> _Task_
This task calls for copying each line below that contains "inputs".

☆ ☆ ☆

-- ==== Sys2Proof/Laws/Encode.lean ====
section
/-! SUPPORT. The command level: what `encodeCommand` can do, said once in three cases, and the writes of a
successful command (43_commands.md R130, 42_buffer_write.md R119, R122). -/

namespace Sys2Proof.Machine

open Safety

/-! ### The buffer's addresses -/

/-- Different offsets below 2^32 are different locations (20 R58). -/
theorem bufferAddr_inj {s : State} {j k : Nat} (hj : j < 2 ^ 32) (hk : k < 2 ^ 32)
    (h : s.bufferAddr j = s.bufferAddr k) : j = k := by
  have h' : BitVec.ofNat 32 j = BitVec.ofNat 32 k := by
    have := congrArg (fun x => x - s.dst) h
    simpa [State.bufferAddr, BitVec.add_comm s.dst] using this
  have := congrArg BitVec.toNat h'
  rwa [BitVec.toNat_ofNat, BitVec.toNat_ofNat, Nat.mod_eq_of_lt hj, Nat.mod_eq_of_lt hk] at this

theorem termCount_le_one (s : State) : s.termCount ≤ 1 := Bool.toNat_le _

theorem termCount_eq (s : State) : s.termCount = if s.term then 1 else 0 := by
  unfold State.termCount
  cases s.term <;> rfl

theorem badDestination_eq_false {s : State} :
    s.badDestination = false ↔ s.dst ≠ Config.nullAddr ∧ s.cap ≠ 0 := by
  simp [State.badDestination]

theorem badDestination_eq_true {s : State} :
    s.badDestination = true ↔ s.dst = Config.nullAddr ∨ s.cap = 0 := by
  simp [State.badDestination]

theorem digits_pos (b : Base) (s : State) : 0 < digits b s := ndig_pos b s.value.isLt

theorem digits_le_ten (b : Base) (s : State) : digits b s ≤ 10 := ndig_le_ten b s.value.isLt

/-- A command that has room has a destination that passes the launch test. -/
theorem succeeds_badDestination {b : Base} {s : State} (h : Succeeds b s) :
    s.badDestination = false := by
  refine badDestination_eq_false.2 ⟨h.1, fun h0 => ?_⟩
  have h1 := h.2
  have h2 := digits_pos b s
  rw [h0] at h1
  simp at h1
  omega

/-! ### The writes of a command -/

/-- The byte written at offset `k`: a digit, then the terminator (42 R122). -/
theorem commandWrites_eq_map (b : Base) (s : State) :
    commandWrites b s = (List.range (digits b s + s.termCount)).map fun k =>
      (s.bufferAddr k,
        if k < digits b s then digitChar b.radix s.value.toNat (digits b s - 1 - k) s.upper
        else Config.termByte) := by
  unfold commandWrites
  have hdig : (List.range (digits b s)).map (fun j =>
        (s.bufferAddr j, digitChar b.radix s.value.toNat (digits b s - 1 - j) s.upper)) =
      (List.range (digits b s)).map fun k => (s.bufferAddr k,
        if k < digits b s then digitChar b.radix s.value.toNat (digits b s - 1 - k) s.upper
        else Config.termByte) :=
    List.map_congr_left fun k hk => by rw [if_pos (List.mem_range.1 hk)]
  cases hterm : s.term
  · rw [termCount_eq, hterm]
    simpa using hdig
  · rw [termCount_eq, hterm]
    simpa [List.range_succ] using hdig

/-- A command writes `n + CFG.TERM` bytes (42 R119). -/
theorem commandWrites_length (b : Base) (s : State) :
    (commandWrites b s).length = digits b s + s.termCount := by
  simp [commandWrites_eq_map]

/-- The write at offset `k` (42 R119, R122). -/
theorem commandWrites_getElem? (b : Base) (s : State) (k : Nat) :
    (commandWrites b s)[k]? = if k < digits b s + s.termCount then
      some (s.bufferAddr k,
        if k < digits b s then digitChar b.radix s.value.toNat (digits b s - 1 - k) s.upper
        else Config.termByte) else none := by
  rw [commandWrites_eq_map, List.getElem?_map]
  split
  next h => simp [List.getElem?_range h]
  next h => simp [List.getElem?_eq_none (l := List.range _) (by simpa using h)]

/-- Ascending order, each offset once (20 R59). -/
theorem commandWrites_addresses (b : Base) (s : State) :
    (commandWrites b s).map Prod.fst =
      (List.range (digits b s + s.termCount)).map s.bufferAddr := by
  simp [commandWrites_eq_map, Function.comp_def]

theorem commandWrites_nodup (b : Base) (s : State) :
    ((commandWrites b s).map Prod.fst).Nodup := by
  rw [commandWrites_addresses]
  have h1 := digits_le_ten b s
  have h2 := termCount_le_one s
  refine List.pairwise_map.2 (List.pairwise_lt_range.imp_of_mem ?_)
  intro j k hj hk hlt he
  have hj' := List.mem_range.1 hj
  have hk' := List.mem_range.1 hk
  exact Nat.ne_of_lt hlt (bufferAddr_inj (by omega) (by omega) he)

/-- Every write of a command is at an offset below `n + CFG.TERM` (42 R119). -/
theorem mem_commandWrites {b : Base} {s : State} {w : Addr × Byte} (h : w ∈ commandWrites b s) :
    ∃ k, k < digits b s + s.termCount ∧ w.1 = s.bufferAddr k := by
  have := List.mem_map_of_mem (f := Prod.fst) h
  rw [commandWrites_addresses] at this
  obtain ⟨k, hk, he⟩ := List.mem_map.1 this
  exact ⟨k, List.mem_range.1 hk, he.symm⟩

/-- The writes depend on `VALUE`, `DST` and `CFG` alone (43 R138). -/
theorem commandWrites_congr {b : Base} {s t : State} (hv : s.value = t.value) (hd : s.dst = t.dst)
    (hc : s.cfg = t.cfg) : commandWrites b s = commandWrites b t := by
  simp [commandWrites, State.upper, State.term, State.bufferAddr, hv, hd, hc]

/-- What memory holds at offset `k` after a command's writes (42 R122). -/
theorem read_commandWrites (b : Base) (s : State) (m : Memory) {k : Nat}
    (hk : k < digits b s + s.termCount) :
    (m.writeAll (commandWrites b s)).read (s.bufferAddr k) =
      some (if k < digits b s then digitChar b.radix s.value.toNat (digits b s - 1 - k) s.upper
        else Config.termByte) := by
  have hget := commandWrites_getElem? b s k
  rw [if_pos hk] at hget
  exact Memory.read_writeAll_of_mem (List.mem_of_getElem? hget) (commandWrites_nodup b s)

/-- What memory holds elsewhere: what it held (42 R121). -/
theorem read_commandWrites_other (b : Base) (s : State) (m : Memory) {a : Addr}
    (ha : ∀ k, k < digits b s + s.termCount → a ≠ s.bufferAddr k) :
    (m.writeAll (commandWrites b s)).read a = m.read a :=
  Memory.read_writeAll_of_not_mem fun _ hw he => by
    obtain ⟨k, hk, hka⟩ := mem_commandWrites hw
    exact ha k hk (he.symm.trans hka)

/-! ### `encodeCommand`, in three cases -/

/-- What a command can do (43 R130): refuse the destination, refuse for want of room, or write. -/
theorem encodeCommand_cases (b : Base) (s : State) :
    (s.badDestination = true ∧
      encodeCommand b s = (s.beginCommand b).raiseFail .invalidDestination) ∨
    (s.badDestination = false ∧ s.cap.toNat < digits b s + s.termCount ∧
      encodeCommand b s = ((s.beginCommand b).extracted b).raiseFail .capacityExceeded) ∨
    (s.badDestination = false ∧ digits b s + s.termCount ≤ s.cap.toNat ∧
      encodeCommand b s =
        (((s.beginCommand b).extracted b).copiedOut b).finish (BitVec.ofNat 4 (digits b s))) := by
  unfold encodeCommand
  cases s.badDestination
  · by_cases h : digits b s + s.termCount ≤ s.cap.toNat
    · exact .inr (.inr ⟨rfl, h, by simp [Nat.not_lt.2 h]⟩)
    · exact .inr (.inl ⟨rfl, Nat.not_le.1 h, by simp [Nat.not_le.1 h]⟩)
  · exact .inl ⟨rfl, rfl⟩

/-- Both commands are `encodeCommand` of their base (43 R131, R132). -/
theorem exec_eq (i : Instr) (s : State) : exec i s = .next (encodeCommand i.base s) := by
  cases i <;> rfl

/-- The commands that succeed (43 R136). -/
theorem encodeCommand_success {b : Base} {s : State} (h : Succeeds b s) :
    encodeCommand b s =
      (((s.beginCommand b).extracted b).copiedOut b).finish (BitVec.ofNat 4 (digits b s)) := by
  have hb := succeeds_badDestination h
  rcases encodeCommand_cases b s with ⟨h1, -⟩ | ⟨-, h1, -⟩ | ⟨-, -, h1⟩
  · rw [hb] at h1
    cases h1
  · exact absurd h.2 (Nat.not_le.2 h1)
  · exact h1

/-- A digit count as a 4-bit number (10 R31). -/
theorem digits_toNat (b : Base) (s : State) : (BitVec.ofNat 4 (digits b s)).toNat = digits b s := by
  have := digits_le_ten b s
  simp only [BitVec.toNat_ofNat]
  omega

/-- No command changes the operand registers, the inputs or the free-value counter (10 R29). -/
theorem encodeCommand_keeps (b : Base) (s : State) :
    (encodeCommand b s).value = s.value ∧ (encodeCommand b s).dst = s.dst ∧
      (encodeCommand b s).cap = s.cap ∧ (encodeCommand b s).cfg = s.cfg ∧
      (encodeCommand b s).inputs = s.inputs ∧ (encodeCommand b s).freeCount = s.freeCount := by
  rcases encodeCommand_cases b s with ⟨-, h⟩ | ⟨-, -, h⟩ | ⟨-, -, h⟩ <;> simp [h]

/-- Every command ends with the host port free and the `CMD` write completed (30 R74). -/
theorem encodeCommand_ends (b : Base) (s : State) :
    (encodeCommand b s).phase = .idle ∧ (encodeCommand b s).resp = some .wrote ∧
      (encodeCommand b s).base = b := by
  rcases encodeCommand_cases b s with ⟨-, h⟩ | ⟨-, -, h⟩ | ⟨-, -, h⟩ <;> simp [h]

/-- What a command leaves in memory, at the port and in the result registers (43 R130): everything of a
success, or nothing and the failure. -/
theorem encodeCommand_outcome (b : Base) (s : State) :
    (Succeeds b s ∧ (encodeCommand b s).issued = commandWrites b s ∧
      (encodeCommand b s).mem = s.mem.writeAll (commandWrites b s) ∧
      (encodeCommand b s).len.toNat = digits b s ∧ (encodeCommand b s).status = successStatus ∧
      (encodeCommand b s).err = 0) ∨
    (¬ Succeeds b s ∧ (encodeCommand b s).issued = [] ∧ (encodeCommand b s).mem = s.mem ∧
      (encodeCommand b s).len = 0 ∧ (encodeCommand b s).status ≠ successStatus ∧
      (encodeCommand b s).err ≠ 0) := by
  by_cases hs : Succeeds b s
  · refine .inl ⟨hs, ?_⟩
    rw [encodeCommand_success hs]
    exact ⟨by simp, by simp, by simpa using digits_toNat b s, rfl, by simp⟩
  · refine .inr ⟨hs, ?_⟩
    rcases encodeCommand_cases b s with ⟨-, h⟩ | ⟨-, -, h⟩ | ⟨hb, hn, -⟩
    · rw [h]
      exact ⟨rfl, rfl, rfl, failStatus_ne_success _, by
        rw [State.raiseFail_err]
        exact FailCode.code_ne_zero _⟩
    · rw [h]
      exact ⟨rfl, rfl, rfl, failStatus_ne_success _, by
        rw [State.raiseFail_err]
        exact FailCode.code_ne_zero _⟩
    · exact absurd ⟨(badDestination_eq_false.1 hb).1, hn⟩ hs

/-! ### Scratch contents after extraction (41 R105) -/

theorem fillScratch_getElem? (b v : Nat) (u : Bool) (sc : Vector Byte Config.scratchDepth) (n i : Nat) :
    (fillScratch b v u sc n)[i]? =
      if i < n ∧ i < Config.scratchDepth then some (digitChar b v i u) else sc[i]? := by
  induction n with
  | zero => simp [fillScratch]
  | succ n ih =>
    rw [fillScratch, Vector.getElem?_setIfInBounds, ih]
    by_cases h1 : n = i
    · subst h1
      by_cases h2 : n < Config.scratchDepth <;> simp [h2]
    · have h3 : (i < n + 1 ∧ i < Config.scratchDepth) ↔ (i < n ∧ i < Config.scratchDepth) := by omega
      rw [if_neg h1]
      simp only [h3]

end Sys2Proof.Machine
end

☆ ☆ ☆

> _Solved exercise_
/-- No command changes the operand registers, the inputs or the free-value counter (10 R29). -/
      (encodeCommand b s).inputs = s.inputs ∧ (encodeCommand b s).freeCount = s.freeCount := by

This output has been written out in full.